= Rare Dementia Support =

UK-based support service

Rare Dementia Support (RDS) is a UK-based support service for people affected by rare dementias, provided by the UCL Dementia Research Centre (DRC) at the UCL Queen Square Institute of Neurology and funded by The National Brain Appeal. Described by the
National Brain Appeal as a global model of how best to support those living with a rare dementia, it supports over 8,000 members across seven rare dementia conditions, offering free information, advice, and support from pre-diagnosis through to post-bereavement care.

==History==
Rare Dementia Support originated as a single nurse-led support group founded in 1994 at the UCL Dementia Research Centre, initially serving people affected by frontotemporal dementia (FTD), then known as Pick's disease. The group's work was closely linked to clinical practice at the DRC.

Carol Jennings, the Alzheimer's disease campaigner whose family's involvement in research led to the discovery of the London Mutation, served as an early support adviser to the group in the mid-1990s, working alongside Penelope Roques and Jill Walton, years before the organisation formally came into existence.

The support group expanded over subsequent years. The Myrtle Ellis Fund, established by a supporter of The National Brain Appeal, extended provision to people living with posterior cortical atrophy (PCA).
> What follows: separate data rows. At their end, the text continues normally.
theorem State.epochs_of_still : u.fwd.epochs = s.fwd.epochs := (congrArg FwdSt.epochs (State.fwd_of_still h) :)

theorem State.drains_of_still : u.fwd.drains = s.fwd.drains := (congrArg FwdSt.drains (State.fwd_of_still h) :)

/-- What the next swap would install holds nothing of the traffic. -/
theorem State.snap_of_still : u.snap = s.snap := by
  have hregs (t : State) : t.snap.regs = t.still.regs.filter (fun e =>
      e.1.n == .VST_STAT || e.1.n == .VST_TCMAP || e.1.n == .VST_SLOT || e.1.n == .VST_FB_A || e.1.n == .VST_FB_B) := by
    simp only [State.snap, State.still, List.filter_filter]
    refine List.filter_congr (fun e _ => ?_)
    by_cases he : e.1.n ∈ trafficNames
    · have : ∀ n ∈ trafficNames, (n == .VST_STAT || n == .VST_TCMAP || n == .VST_SLOT || n == .VST_FB_A || n == .VST_FB_B) = false := by decide
      simp [he, this _ he]
    · simp [he]
  have hreg := (hregs u).trans ((congrArg (fun t : State => t.regs.filter _) h).trans (hregs s).symm)
  have hrest : { u.snap with regs := [] } = { s.snap with regs := [] } :=
    (congrArg (fun t : State => { t.snap with regs := [] }) h :)
  simp only [State.snap, FwdTable.mk.injEq] at hreg hrest ⊢
  exact ⟨hreg, hrest.2⟩

end

/-! ### What keeps it -/

section
variable (s : State)

theorem State.still_wr {r : Reg} (v : W64) (hr : r.n ∈ trafficNames) : (s.wr r v).still = s.still := by
  have : (s.wr r v).regs.filter (fun e => decide (e.1.n ∉ trafficNames)) = s.regs.filter (fun e => decide (e.1.n ∉ trafficNames)) := by
    simp only [State.wr_regs, AMap.put, AMap.del, List.filter_cons, hr, not_true_eq_false, decide_false, Bool.false_eq_true, if_false,
      List.filter_filter]
    refine List.filter_congr (fun e _ => ?_)
    by_cases he : e.1 = r
    · simp [he, hr]
    · simp [he]
  simp only [State.still, this]
  rfl

theorem State.still_set {f : Fld} (ix : List Nat) (v : Nat) (hf : f.reg ∈ trafficNames) : (s.set f ix v).still = s.still := s.still_wr _ hf

theorem State.still_pset {f : Fld} (p v : Nat) (hf : f.reg ∈ trafficNames) : (s.pset f p v).still = s.still := s.still_wr _ hf

theorem State.still_setB {f : Fld} (ix : List Nat) (b : Bool) (hf : f.reg ∈ trafficNames) : (s.setB f ix b).still = s.still := s.still_wr _ hf

@[simp] theorem State.still_emit (o : Out) : (s.emit o).still = s.still := rfl

@[simp] theorem State.still_meshUp (f : Mesh → Mesh) : (s.meshUp f).still = s.still := rfl

theorem State.still_when (c : Bool) {f : State → State} (h : (f s).still = s.still) : (s.when c f).still = s.still := by
  cases c
  · rfl
  · exact h

theorem State.still_ite (c : Prop) [Decidable c] {a b : State} (ha : a.still = s.still) (hb : b.still = s.still) :
    (if c then a else b).still = s.still := by
  split
  · exact ha
  · exact hb

/-- What keeps the rest at every step keeps it over a list. -/
theorem State.still_foldl {α : Type} {f : State → α → State} (l : List α) (h : ∀ t, ∀ a ∈ l, (f t a).still = t.still) :
    (l.foldl f s).still = s.still := by
  induction l generalizing s with
  | nil => rfl
  | cons a as ih =>
    rw [List.foldl_cons, ih _ (fun t b hb => h t b (List.mem_cons_of_mem _ hb)), h s a List.mem_cons_self]

@[simp] theorem State.still_sendMsix (v : Nat) : (s.sendMsix v).still = s.still := by
  unfold State.sendMsix
  split
  · exact s.still_set _ _ (by decide)
  · split <;> rfl

@[simp] theorem State.still_event (x : Trip) (b : Nat) : (s.event x b).still = s.still := by
  have hsend (t : State) (c : Bool) : (t.when c (·.sendSource (x.source b))).still = t.still :=
    t.still_when _ (t.still_when _ (t.still_sendMsix _))
  unfold State.event State.updInt
  rw [hsend, State.still_wr _ _ (tripNames_sub_trafficNames (int_mem_tripNames x)), State.still_wr _ _ (tripNames_sub_trafficNames (stat_mem_tripNames x))]

@[simp] theorem State.still_portEvent (p e b : Nat) : (s.portEvent p e b).still = s.still := s.still_event _ _

theorem State.still_count {r : Reg} (n : Nat) (ov : Option (Trip × Nat)) (hr : r.n ∈ trafficNames) : (s.count r n ov).still = s.still := by
  unfold State.count
  dsimp only
  split
  · cases ov with
    | none => exact s.still_wr _ hr
    | some xb => exact (State.still_event _ _ _).trans (s.still_wr _ hr)
  · exact s.still_wr _ hr

@[simp] theorem State.still_portCount (p c n : Nat) : (s.portCount p c n).still = s.still := s.still_count _ _ (by simp [trafficNames])

@[simp] theorem State.still_shCount (x c n : Nat) : (s.shCount x c n).still = s.still := s.still_count _ _ (by simp [trafficNames])

@[simp] theorem State.still_bwAdd (p k bytes : Nat) : (s.bwAdd p k bytes).still = s.still := by
  unfold State.bwAdd
  dsimp only
  split <;> rfl

/-! ### The mesh and the shapers -/

@[simp] theorem State.still_fillLocal (n : Nat) (k : VcId) : (s.fillLocal n k).still = s.still := by
  induction n generalizing s with
  | zero => rfl
  | succ n ih =>
    unfold State.fillLocal
    split
    · rfl
    · dsimp only
      split
      · exact (ih _).trans rfl
      · rfl

@[simp] theorem State.still_injectAt (r : Nat) (p : Pkt) : (s.injectAt r p).1.still = s.still := by
  unfold State.injectAt
  dsimp only
  split
  · exact s.still_event _ _
  · exact (State.still_when _ _ (State.still_setB _ _ _ (by decide))).trans ((State.still_fillLocal _ _ _).trans rfl)

@[simp] theorem State.still_sendMsg (a b : Nat) (m : IMsg) : (s.sendMsg a b m).still = s.still := by
  unfold State.sendMsg
  split
  · rfl
  · exact State.still_injectAt _ _ _

@[simp] theorem State.still_shPut (x : Nat) (st : ShSt) : (s.shPut x st).still = s.still := (State.still_set _ _ _ (by decide)).trans rfl

@[simp] theorem State.still_shCharge (x len : Nat) : (s.shCharge x len).still = s.still := by
  unfold State.shCharge
  split
  · exact State.still_shPut _ _ _
  · rfl

@[simp] theorem State.still_shWait (x : Nat) (w : Bool) : (s.shWait x w).still = s.still :=
  (State.still_setB _ _ _ (by decide)).trans (State.still_when _ _ (State.still_shCount _ _ _ _))

/-! ### Tags and tracker entries -/

@[simp] theorem State.still_updTombs (p : Nat) : (s.updTombs p).still = s.still := s.still_pset _ _ (by decide)

@[simp] theorem State.still_setTag (p tag : Nat) (st : TagSt) : (s.setTag p tag st).still = s.still :=
  (State.still_updTombs _ _).trans rfl

@[simp] theorem State.still_tomb (p tag : Nat) : (s.tomb p tag).still = s.still := s.still_setTag _ _ _

@[simp] theorem State.still_endTombs (p : Nat) : (s.endTombs p).still = s.still := (State.still_updTombs _ _).trans rfl

@[simp] theorem State.still_updTrkStat (x : Nat) : (s.updTrkStat x).still = s.still := by
  unfold State.updTrkStat
  split
  · refine (State.still_when _ _ (State.still_event _ _ _)).trans ?_
    rw [State.still_setB _ _ _ (by decide), State.still_set _ _ _ (by decide)]
  · rfl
With additional funding from The National Brain Appeal and The Discworld Foundation, the FTD support group and the Myrtle Ellis Fund merged, bringing together support for five conditions: FTD, familial FTD (fFTD), PCA, primary progressive aphasia (PPA), and familial Alzheimer's disease (FAD).

In 2015, the UCL Dementia Research Centre and The National Brain Appeal established an advisory committee to provide strategic direction across the support groups. The fund for the unified organisation was launched on Rare Disease Day, 29 February 2016. A Lewy body dementia (LBD) support group was incorporated in 2018, and a Young-onset Alzheimer's disease (YOAD) support group was launched in 2021.

==Services==
RDS supports people affected by seven rare dementias: familial Alzheimer's disease (FAD), frontotemporal dementia (FTD), familial frontotemporal dementia (fFTD), posterior cortical atrophy (PCA), primary progressive aphasia (PPA), Lewy body dementia (LBD), and Young-onset Alzheimer's disease (YOAD). A dedicated Direct Support Team provides free information, advice, and support for members, and the organisation runs around 16 support groups in London and 30 regionally.

RDS was the subject of a major research programme funded by the Economic and Social Research Council (ESRC), part of UK Research and Innovation, awarded £3,801,333 for the period 2019 to 2024 (project reference ES/S010467/1). Led by Professor Sebastian Crutch at the UCL Institute of Neurology, the study examined the value and effectiveness of multicomponent support groups for people living with rare dementias, including telephone-based interviews with over 1,000 RDS members across the UK and Canada, a longitudinal follow-up study, and the development of an online video-based support forum for carers of people with frontotemporal dementia.

In 2021, RDS received a Disruption Award from The Dementia Trust for a project led by Dr Chris Hardy of the UCL Institute of Neurology, redefining expertise in rare dementia through recorded conversations between clinical specialists and people with lived experience of rare dementias.

==The Hilary and Galen Weston Rare Dementia Support Centre==
The National Brain Appeal led a £9.9 million capital appeal to establish a permanent specialist centre for people with rare forms of dementia in Woburn Square, central London, in partnership with UCL. The purchase of two interconnected buildings was made possible by a £2.7 million donation from The Hilary and Galen Weston Foundation, with further support from the Garfield Weston Foundation, Iceland Foods Charitable Foundation, the Wolfson Foundation, the B&H Foundation, Rosetrees Trust, Alzheimer's Society, and UCLH Charity.

In recognition of its founding donation, the centre was named The Hilary and Galen Weston Rare Dementia Support Centre. Professor Nick Fox, co-director of the centre, described it as "a world-first," noting that rare dementias are "significantly under-served by existing services."

The centre is undergoing redevelopment based on dementia-friendly design principles, creating a welcoming environment with a substantial kitchen at its heart, lounge areas for larger group discussions, smaller consultation rooms, and dedicated spaces for physical, artistic and cultural activities. In its first year after opening, RDS anticipates nearly 10,000 unique visits to the centre.